The antiferromagnetic cross-coupled spin ladder: quantum fidelity and tensor networks approach

TL;DR

This paper uses tensor network states and quantum fidelity to analyze the phase diagram of an antiferromagnetic spin ladder, finding no evidence for the previously predicted columnar dimer phase and suggesting a simple phase boundary.

Contribution

It introduces a tensor network and fidelity-based approach to clarify the phase diagram of the antiferromagnetic spin ladder, resolving conflicting prior results.

Findings

No evidence for the columnar dimer phase.

The phase diagram likely has a single boundary between rung-singlet and Haldane phases.

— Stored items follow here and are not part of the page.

-- ==== Sys2Proof/Machine/Fetch.lean ====
section
/-! DEFINITION. What the Step Driver does around the executor: fetch, and the effect of an unrecognized word
(30_encoding.md R84, R85, R90); and placing a word where the next fetch reads it. -/

namespace Sys2Proof.Machine

/-- Fetch: the word at pc (30_encoding.md R84). -/
def State.fetch (s : State) : Word := s.memRead2 s.pc

/-- An unrecognized word, after pc was advanced: one diagnostic and nothing else (30_encoding.md R90). -/
def State.unrecognizedWord (s : State) (w : Word) : State := s.report (.unrecognizedOpcode s.ipc w)

/-- Step is a no-op while waiting or halted (30_encoding.md R86). -/
def State.suspended (s : State) : Bool := s.waiting || s.halted

/-- The bytes of `w` stored where the next fetch reads. -/
def State.placeWord (s : State) (w : Word) : State :=
  (s.memWrite s.pc (hiByte w)).memWrite (s.pc + 1) (loByte w)

/-- Running: neither waiting nor halted, so that the next Step fetches. -/
def State.resume (s : State) : State := (s.setWaiting false).setHalted false

end Sys2Proof.Machine
end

Symmetry considerations support a simplified phase structure.

Abstract

We investigate the phase diagram of the cross-coupled Heisenberg spin ladder with antiferromagnetic couplings. For this model there have been conflicting results for the existence of the columnar dimer phase, which was predicted on the basis of weak coupling field theory renormalisation group arguments. The numerical work on this model has been based on various approaches, including exact diagonalization, series expansions and density-matrix renormalization group calculations. Using the recently developed tensor network states and ground-state fidelity approach for quantum spin ladders we find no evidence for the existence of the columnar dimer phase. We also provide an argument based on the symmetry of the Hamiltonian which suggests that the phase diagram for antiferromagnetic couplings consists of a single line separating the rung-singlet and Haldane phases.